PROBLEM TO WORK ON -
Quote exactly and only this range of lines in the data below: the line that holds "f.len + 4 *" to the line that holds "def want (ok", both included.

ENTRIES SUPPLIED -
-- ==== Sys2Proof/Decode.lean ====
section
/-! DEFINITION. The decoder of Gaoft words (R40 to R66), total on every bit pattern and refusing by name,
and after it the encoder, written from the same field tables. The events of the opcode table have no word. -/

namespace Sys2Proof

/-- The fields of a 64- or 96-bit word: the header of R45, format F64 (R47) and IMM32 (R50). -/
structure Fields where
  len : Nat
  maj : Nat
  la : Nat := 0
  p : Pred := ⟨0, false⟩
  d : Nat := 0
  a : Nat := 0
  b : Nat := 0
  c : Nat := 0
  t : Nat := 0
  fn : Nat := 0
  imm : Nat := 0
  deriving DecidableEq, Repr

/-- A bit as a number. -/
def bit (b : Bool) : Nat := if b then 1 else 0

/-- The fields of a word, from bit 0 upward. -/
def Fields.ofNat (w : Nat) : Fields :=
  { len := w % 4, maj := w / 4 % 128, la := w / 512 % 16, p := ⟨w / 8192 % 8, w / 65536 % 2 == 1⟩,
    d := w / 131072 % 256, a := w / 33554432 % 256, b := w / 8589934592 % 256,
    c := w / 2199023255552 % 256, t := w / 562949953421312 % 16, fn := w / 9007199254740992 % 2048,
    imm := w / 18446744073709551616 % 4294967296 }

/-- The word with these fields. -/
def Fields.toNat (f : Fields) : Nat :=
  f.len + 4 * f.maj + 512 * f.la + 8192 * f.p.pm + 65536 * bit f.p.pn + 131072 * f.d + 33554432 * f.a
    + 8589934592 * f.b + 2199023255552 * f.c + 562949953421312 * f.t + 9007199254740992 * f.fn
    + 18446744073709551616 * f.imm

/-- What a decoding step answers. -/
abbrev Dec := Except Reject Instr

/-- An instruction under a condition, or a refusal. -/
def want (ok : Bool) (e : Reject) (x : Dec) : Dec := if ok then x else .error e

/-- An instruction whose unused fields, listed, must all be zero (R49). -/
def zeros (fs : List Nat) (i : Instr) : Dec := want (fs.all (· == 0)) .unusedField (.ok i)

/-- Goes on with a field value if the code names one. -/
def known {α : Type} (o : Option α) (e : Reject) (k : α → Dec) : Dec :=
  match o with
  | some x => k x
  | none => .error e

/-- The entry of a code list. -/
def pick {α : Type} (l : List α) (n : Nat) : Option α := l[n]?

/-- IMM32. -/
def Fields.imm32 (f : Fields) : BitVec 32 := BitVec.ofNat 32 f.imm

/-- The type codes in order (R51). -/
def tyList : List Ty := [.b32, .s32, .n32, .f32, .bf16x2, .f16x2, .s16x2, .n16x2,
  .e4m3x4, .e5m2x4, .e2m1x8, .d8x4, .s64, .n64, .s8x4, .n8x4]
/-- The space codes in order (R54). -/
def spaceList : List Space := [.global, .scratch, .peer, .engine, .accum]
/-- The scope codes in order (R55). -/
def scopeList : List Scope := [.gang, .core, .cluster, .tenant, .device, .system]
/-- The ordering codes in order (R53). -/
def ordList : List MemOrd := [.plain, .acq, .rel, .ar]
/-- The width codes in order (R94). -/
def widthList : List Width := [.full, .w8, .w16]
/-- The atomic operation codes in order (R103). -/
def aopList : List Aop := [.add, .and, .or, .xor, .min, .max, .xchg, .cas, .incw]
/-- The rounding-mode codes in order (R248). -/
def rmList : List Rm := [.dyn, .rne, .rz, .rd, .ru]
/-- The branch conditions in order (R179). -/
def brList : List BrCond := [.eq, .ne, .lt, .ge, .ltu, .geu]
/-- The votes in order (R181). -/
def voteList : List Vote := [.any, .all, .none]
/-- The compare conditions in order (R256). -/
def vcondList : List VCond := [.eq, .ne, .lt, .le, .gt, .ge]
/-- The floating-point conditions in order (R263). -/
def fcondList : List FCond := [.eq, .ne, .lt, .le, .gt, .ge, .un, .ord]
/-- The reduction codes in order (R277). -/
def redList : List RedOp := [.add, .min, .max, .and, .or, .xor, .fadd, .fmin, .fmax]
/-- The system registers with their numbers (R38). -/
def sysList : List (Nat × SysReg) :=
  [(0x000, .lanew), (0x001, .gangid), (0x002, .blockid), (0x003, .corenum), (0x004, .clusternum),
   (0x005, .stamp), (0x006, .ctxid), (0x020, .fsr), (0x021, .fcr), (0x030, .pri), (0x031, .wdlim),
   (0x040, .twin), (0x041, .rcstat), (0x050, .hsp), (0x060, .tagbase), (0x061, .tagready),
   (0x062, .scrbase), (0x070, .errq), (0x071, .errcnt), (0x080, .lcnt), (0x081, .scnt), (0x090, .energy)]

/-- The type of a word. -/
def Fields.ty (f : Fields) (k : Ty → Dec) : Dec := known (pick tyList f.t) .badType k

/-- Signed and unsigned 64-bit types as a sign flag (R186). -/
def Fields.sgn64 (f : Fields) (k : Bool → Dec) : Dec :=
  if f.t = 12 then k true else if f.t = 13 then k false else .error .badType

/-- A rounding-mode code (R248). -/
def withRm (n : Nat) (k : Rm → Dec) : Dec := known (pick rmList n) .badFn k

/-- The index register of a memory operand and the zero rule of B (R53). -/
def Fields.index (f : Fields) (k : Option VReg → Dec) : Dec :=
  if f.fn / 256 % 2 = 1 then k (some f.b) else want (f.b == 0) .unusedField (k none)

/-- FN of a memory form, taken apart: OPX, ORD, SCOPE and SPACE (R53 to R55). -/
def Fields.mem (f : Fields) (k : Nat → MemOrd → Scope → Space → MemArg → Dec) : Dec :=
  known (pick ordList (f.fn / 64 % 4)) .badFn fun o =>
  known (pick scopeList (f.fn / 8 % 8)) .badScope fun sc =>
  known (pick spaceList (f.fn % 8)) .badSpace fun sp =>
  f.index fun ix => k (f.fn / 512) o sc sp ⟨f.a, ix, f.imm32⟩

/-- The combining mask of a compare (R256). -/
def Fields.comb (f : Fields) (k : Comb → Dec) : Dec :=
  match f.fn / 8 with
  | 0 => want (f.c == 0) .unusedField (k .plain)
  | 1 => k (.and f.c)
  | 2 => k (.or f.c)
  | _ => .error .badFn

/-- Majors 0x00 to 0x09: control (R177 to R185). -/
def decControl (f : Fields) : Dec :=
  match f.maj with
  | 0x00 => zeros [f.fn, f.t, f.d, f.a, f.b, f.c] .nop
  | 0x01 => zeros [f.fn, f.t, f.d, f.a, f.b, f.c] (.exit f.p)
  | 0x02 => zeros [f.fn, f.t, f.d, f.a, f.b, f.c] (.bra f.imm32)
  | 0x03 =>
    known (pick brList (f.fn % 8)) .badFn fun cond =>
    match f.fn / 8 with
    | 0 => zeros [f.t, f.d, f.c] (.brc cond f.a (.reg f.b) f.imm32)
    | 1 => zeros [f.t, f.d, f.b] (.brc cond f.a (.imm (BitVec.ofNat 8 f.c)) f.imm32)
    | _ => .error .badFn
  | 0x04 => want (f.fn < 2) .badFn (zeros [f.t, f.d, f.b, f.c] (.brd (f.fn == 1) f.a f.imm32))
  | 0x05 => known (pick voteList f.fn) .badFn fun v => zeros [f.t, f.d, f.b, f.c] (.brv v f.a f.imm32)
  | 0x06 => zeros [f.fn, f.t, f.a, f.b, f.c] (.call f.d f.imm32)
  | 0x07 => zeros [f.fn, f.t, f.d, f.b, f.c] (.ret f.a)
  | 0x08 => zeros [f.fn, f.t, f.d, f.a, f.b, f.c] .merge
  | 0x09 => known (pick [MovkForm.sext, .zext, .high] f.fn) .badFn fun m =>
      zeros [f.t, f.a, f.b, f.c] (.movk m f.d f.imm32)
  | _ => .error .reservedMajor

/-- Major 0x0A: the uniform ALU on registers (R186). -/
def decAlu (f : Fields) : Dec :=
  match f.fn with
  | 0 => zeros [f.t, f.c] (.addk f.d f.a f.b)
  | 1 => zeros [f.t, f.c] (.subk f.d f.a f.b)
  | 2 => zeros [f.t, f.c] (.mulk f.d f.a f.b)
  | 3 => f.sgn64 fun s => zeros [f.c] (.mulhk s f.d f.a f.b)
  | 4 => zeros [f.t, f.c] (.andk f.d f.a f.b)
  | 5 => zeros [f.t, f.c] (.ork f.d f.a f.b)
  | 6 => zeros [f.t, f.c] (.xork f.d f.a f.b)
  | 7 => zeros [f.t, f.c] (.shlk f.d f.a f.b)
  | 8 => zeros [f.t, f.c] (.shrk f.d f.a f.b)
  | 9 => zeros [f.t, f.c] (.sark f.d f.a f.b)
  | 10 => f.sgn64 fun s => zeros [f.c] (.mink s f.d f.a f.b)
  | 11 => f.sgn64 fun s => zeros [f.c] (.maxk s f.d f.a f.b)
  | _ => .error .badFn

OUTPUT -
  f.len + 4 * f.maj + 512 * f.la + 8192 * f.p.pm + 65536 * bit f.p.pn + 131072 * f.d + 33554432 * f.a
    + 8589934592 * f.b + 2199023255552 * f.c + 562949953421312 * f.t + 9007199254740992 * f.fn
    + 18446744073709551616 * f.imm

/-- What a decoding step answers. -/
abbrev Dec := Except Reject Instr

/-- An instruction under a condition, or a refusal. -/
def want (ok : Bool) (e : Reject) (x : Dec) : Dec := if ok then x else .error e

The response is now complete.